-- ==== Sys2Proof/Laws/Memory.lean ====
section
/-!
SUPPORT. Memory: a read after a write, the bytes of a multi-byte access, the canonical form kept by every operation,
and what the bounds check answers.
-/

namespace Sys2Proof.Machine

/-! ## One byte -/

@[simp] theorem Memory.read_nil (a : Nat) : Memory.read [] a = Memory.background a := rfl

theorem Memory.read_cons (k : Nat) (b : Byte) (rest : Memory) (a : Nat) :
    Memory.read ((k, b) :: rest) a = if k = a then b else rest.read a := rfl

theorem Memory.wfFrom_cons {lo k : Nat} {b : Byte} {rest : Memory} :
    Memory.wfFrom lo ((k, b) :: rest) = true ↔
      lo ≤ k ∧ k < Config.memSize ∧ b ≠ Memory.background k ∧ Memory.wfFrom (k + 1) rest = true := by
  simp [Memory.wfFrom, and_assoc]

theorem Memory.wfFrom_mono {lo lo' : Nat} {m : Memory} (h : Memory.wfFrom lo m = true) (hle : lo' ≤ lo) :
    Memory.wfFrom lo' m = true := by
  cases m with
  | nil => rfl
  | cons c rest =>
    obtain ⟨k, b⟩ := c
    rw [Memory.wfFrom_cons] at h ⊢
    exact ⟨Nat.le_trans hle h.1, h.2⟩

/-- Below a canonical memory's first address every byte is the background. -/
theorem Memory.read_below {lo : Nat} {m : Memory} (h : Memory.wfFrom lo m = true) {a : Nat} (ha : a < lo) :
    m.read a = Memory.background a := by
  induction m generalizing lo with
  | nil => rfl
  | cons c rest ih =>
    obtain ⟨k, b⟩ := c
    rw [Memory.wfFrom_cons] at h
    rw [Memory.read_cons, if_neg (by omega)]
    exact ih h.2.2.2 (by omega)

theorem Memory.read_place (a : Nat) (b : Byte) (rest : Memory) (c : Nat) :
    (Memory.place a b rest).read c =
      if b = Memory.background a then rest.read c else if a = c then b else rest.read c := by
  unfold Memory.place
  split <;> simp_all [Memory.read_cons]

/-- A write leaves every other address alone. -/
theorem Memory.read_write_ne (m : Memory) {a c : Nat} (b : Byte) (h : c ≠ a) : (m.write a b).read c = m.read c := by
  have h' : ¬ a = c := fun e => h e.symm
  induction m with
  | nil => simp [Memory.write, Memory.read_place, h']
  | cons cell rest ih =>
    obtain ⟨k, e⟩ := cell
    simp only [Memory.write]
    split
    · simp [Memory.read_place, h']
    · split
      · next hk => subst hk; simp [Memory.read_place, Memory.read_cons, h']
      · simp [Memory.read_cons, ih]

theorem Memory.read_write_self {lo : Nat} {m : Memory} (hm : Memory.wfFrom lo m = true) (a : Nat) (b : Byte) :
    (m.write a b).read a = b := by
  induction m generalizing lo with
  | nil =>
    rw [Memory.write, Memory.read_place]
    split <;> simp_all
  | cons cell rest ih =>
    obtain ⟨k, e⟩ := cell
    have hc := Memory.wfFrom_cons.1 hm
    simp only [Memory.write]
    split
    · next hlt =>
      rw [Memory.read_place]
      split
      · next hb => rw [Memory.read_below (Memory.wfFrom_cons.2 ⟨Nat.le_refl k, hc.2⟩) hlt]; exact hb.symm
      · simp
    · split
      · next hk =>
        subst hk
        rw [Memory.read_place]
        split
        · next hb => rw [Memory.read_below hc.2.2.2 (Nat.lt_succ_self a)]; exact hb.symm
        · simp
      · next hne =>
        rw [Memory.read_cons, if_neg (fun e => hne e.symm)]
        exact ih hc.2.2.2

/-- Reading one address after a write, in a canonical memory (20_memory.md R64, R65). -/
theorem Memory.read_write {m : Memory} (hm : m.wf = true) (a c : Nat) (b : Byte) :
    (m.write a b).read c = if c = a then b else m.read c := by
  split
  · next h => rw [h]; exact Memory.read_write_self hm a b
  · next h => exact Memory.read_write_ne m b h

theorem Memory.wfFrom_place {lo a : Nat} {b : Byte} {rest : Memory} (hlo : lo ≤ a) (ha : a < Config.memSize)
    (hr : Memory.wfFrom (a + 1) rest = true) : Memory.wfFrom lo (Memory.place a b rest) = true := by
  unfold Memory.place
  split
  · exact Memory.wfFrom_mono hr (by omega)
  · next hb => exact Memory.wfFrom_cons.2 ⟨hlo, ha, hb, hr⟩

theorem Memory.wfFrom_write {lo : Nat} {m : Memory} (hm : Memory.wfFrom lo m = true) {a : Nat} (b : Byte)
    (hlo : lo ≤ a) (ha : a < Config.memSize) : Memory.wfFrom lo (m.write a b) = true := by
  induction m generalizing lo with
  | nil => exact Memory.wfFrom_place hlo ha rfl
  | cons cell rest ih =>
    obtain ⟨k, e⟩ := cell
    have hc := Memory.wfFrom_cons.1 hm
    simp only [Memory.write]
    split
    · next hlt => exact Memory.wfFrom_place hlo ha (Memory.wfFrom_cons.2 ⟨by omega, hc.2⟩)
    · split
      · next hk => subst hk; exact Memory.wfFrom_place hlo ha hc.2.2.2
      · next hge hne =>
        exact Memory.wfFrom_cons.2 ⟨hc.1, hc.2.1, hc.2.2.1, ih hc.2.2.2 (by omega)⟩

/-- A write inside memory keeps the canonical form. -/
theorem Memory.wf_write {m : Memory} (hm : m.wf = true) {a : Nat} (b : Byte) (ha : a < 4096) :
    (m.write a b).wf = true :=
  Memory.wfFrom_write hm b (Nat.zero_le a) ha

/-! ## Several bytes -/

@[simp] theorem Memory.length_readBytes (m : Memory) (a len : Nat) : (m.readBytes a len).length = len := by
  induction len generalizing a with
  | zero => rfl
  | succ n ih => simp [Memory.readBytes, ih]

theorem Memory.readBytes_getElem? (m : Memory) (a len k : Nat) (h : k < len) :
    (m.readBytes a len)[k]? = some (m.read (a + k)) := by
  induction len generalizing a k with
  | zero => omega
  | succ n ih =>
    cases k with
    | zero => simp [Memory.readBytes]
    | succ j =>
      simp only [Memory.readBytes, List.getElem?_cons_succ]
      rw [ih (a + 1) j (by omega)]
      congr 2
      omega

/-- Bytes outside the stored range are left alone. -/
theorem Memory.read_writeBytes_outside (m : Memory) (a : Nat) (bytes : List Byte) (c : Nat)
    (h : c < a ∨ a + bytes.length ≤ c) : (m.writeBytes a bytes).read c = m.read c := by
  induction bytes generalizing m a with
  | nil => rfl
  | cons b rest ih =>
    simp only [List.length_cons] at h
    rw [Memory.writeBytes, ih (m.write a b) (a + 1) (by omega), Memory.read_write_ne m b (by omega)]

theorem Memory.wf_writeBytes {m : Memory} (hm : m.wf = true) (a : Nat) (bytes : List Byte)
    (h : a + bytes.length ≤ 4096) : (m.writeBytes a bytes).wf = true := by
  induction bytes generalizing m a with
  | nil => exact hm
  | cons b rest ih =>
    simp only [List.length_cons] at h
    exact ih (Memory.wf_write hm b (by omega)) (a + 1) (by omega)

/-- The stored bytes, in a canonical memory and a range inside memory. -/
theorem Memory.read_writeBytes_inside {m : Memory} (hm : m.wf = true) (a : Nat) (bytes : List Byte)
    (hfit : a + bytes.length ≤ 4096) (k : Nat) (hk : k < bytes.length) :
    (m.writeBytes a bytes).read (a + k) = bytes[k] := by
  induction bytes generalizing m a k with
  | nil => simp at hk
  | cons b rest ih =>
    simp only [List.length_cons] at hfit hk
    rw [Memory.writeBytes]
    cases k with
    | zero =>
      rw [Memory.read_writeBytes_outside _ _ _ _ (by omega)]
      simpa using Memory.read_write_self hm a b
    | succ j =>
      have := ih (Memory.wf_write (a := a) hm b (by omega)) (a + 1) (by omega) j (by omega)
      simpa [Nat.add_assoc, Nat.add_comm 1 j] using this

/-! ## The bounds check (43_index_memory.md R196) -/

theorem checkRange_ok {a len : Nat} (h : len = 0 ∨ a + len ≤ 0x1000) : checkRange a len = .ok () := by
  have : ¬ (0 < len ∧ 0x0FFF < a + len - 1) := by omega
  simp [checkRange, firstOutside, this]

theorem checkRange_error {a len : Nat} (h : 0 < len ∧ 0x1000 < a + len) :
    checkRange a len = .error (.boundsError (BitVec.ofNat 16 (max a 0x1000))) := by
  have : 0 < len ∧ 0x0FFF < a + len - 1 := by omega
  simp [checkRange, firstOutside, this]

/-- Everything the check can answer. -/
theorem checkRange_cases (a len : Nat) :
    ((len = 0 ∨ a + len ≤ 0x1000) ∧ checkRange a len = .ok ()) ∨
    ((0 < len ∧ 0x1000 < a + len) ∧
      checkRange a len = .error (.boundsError (BitVec.ofNat 16 (max a 0x1000)))) := by
  by_cases h : len = 0 ∨ a + len ≤ 0x1000
  · exact .inl ⟨h, checkRange_ok h⟩
  · exact .inr ⟨by omega, checkRange_error (by omega)⟩

theorem memRead_ok {m : Memory} {a len : Nat} (h : len = 0 ∨ a + len ≤ 0x1000) :
    memRead m a len = .ok (m.readBytes a len) := by
  simp [memRead, checkRange_ok h, Except.map]

theorem memRead_error {m : Memory} {a len : Nat} (h : 0 < len ∧ 0x1000 < a + len) :
    memRead m a len = .error (.boundsError (BitVec.ofNat 16 (max a 0x1000))) := by
  simp [memRead, checkRange_error h, Except.map]

theorem memWrite_ok {m : Memory} {a : Nat} {bytes : List Byte} (h : bytes.length = 0 ∨ a + bytes.length ≤ 0x1000) :
    memWrite m a bytes = .ok (m.writeBytes a bytes) := by
  simp [memWrite, checkRange_ok h, Except.map]

theorem memWrite_error {m : Memory} {a : Nat} {bytes : List Byte}
    (h : 0 < bytes.length ∧ 0x1000 < a + bytes.length) :
    memWrite m a bytes = .error (.boundsError (BitVec.ofNat 16 (max a 0x1000))) := by
  simp [memWrite, checkRange_error h, Except.map]

end Sys2Proof.Machine
end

━━━━━━━━━━━━━━━━━━━━━━━━━━━━━━

• _TASK STATEMENT_
Starting at the line above that contains "Memory.background a := rfl", write out each line exactly until the line that contains "(m.write a b).read a = b := by" has been written, and stop there.

• _RESULT OF THIS TASK_
@[simp] theorem Memory.read_nil (a : Nat) : Memory.read [] a = Memory.background a := rfl

theorem Memory.read_cons (k : Nat) (b : Byte) (rest : Memory) (a : Nat) :
    Memory.read ((k, b) :: rest) a = if k = a then b else rest.read a := rfl

theorem Memory.wfFrom_cons {lo k : Nat} {b : Byte} {rest : Memory} :
    Memory.wfFrom lo ((k, b) :: rest) = true ↔
      lo ≤ k ∧ k < Config.memSize ∧ b ≠ Memory.background k ∧ Memory.wfFrom (k + 1) rest = true := by
  simp [Memory.wfFrom, and_assoc]

theorem Memory.wfFrom_mono {lo lo' : Nat} {m : Memory} (h : Memory.wfFrom lo m = true) (hle : lo' ≤ lo) :
    Memory.wfFrom lo' m = true := by
  cases m with
  | nil => rfl
  | cons c rest =>
    obtain ⟨k, b⟩ := c
    rw [Memory.wfFrom_cons] at h ⊢
    exact ⟨Nat.le_trans hle h.1, h.2⟩

/-- Below a canonical memory's first address every byte is the background. -/
theorem Memory.read_below {lo : Nat} {m : Memory} (h : Memory.wfFrom lo m = true) {a : Nat} (ha : a < lo) :
    m.read a = Memory.background a := by
  induction m generalizing lo with
  | nil => rfl
  | cons c rest ih =>
    obtain ⟨k, b⟩ := c
    rw [Memory.wfFrom_cons] at h
    rw [Memory.read_cons, if_neg (by omega)]
    exact ih h.2.2.2 (by omega)

theorem Memory.read_place (a : Nat) (b : Byte) (rest : Memory) (c : Nat) :
    (Memory.place a b rest).read c =
      if b = Memory.background a then rest.read c else if a = c then b else rest.read c := by
  unfold Memory.place
  split <;> simp_all [Memory.read_cons]

/-- A write leaves every other address alone. -/
theorem Memory.read_write_ne (m : Memory) {a c : Nat} (b : Byte) (h : c ≠ a) : (m.write a b).read c = m.read c := by
  have h' : ¬ a = c := fun e => h e.symm
  induction m with
  | nil => simp [Memory.write, Memory.read_place, h']
  | cons cell rest ih =>
    obtain ⟨k, e⟩ := cell
    simp only [Memory.write]
    split
    · simp [Memory.read_place, h']
    · split
      · next hk => subst hk; simp [Memory.read_place, Memory.read_cons, h']
      · simp [Memory.read_cons, ih]

theorem Memory.read_write_self {lo : Nat} {m : Memory} (hm : Memory.wfFrom lo m = true) (a : Nat) (b : Byte) :
    (m.write a b).read a = b := by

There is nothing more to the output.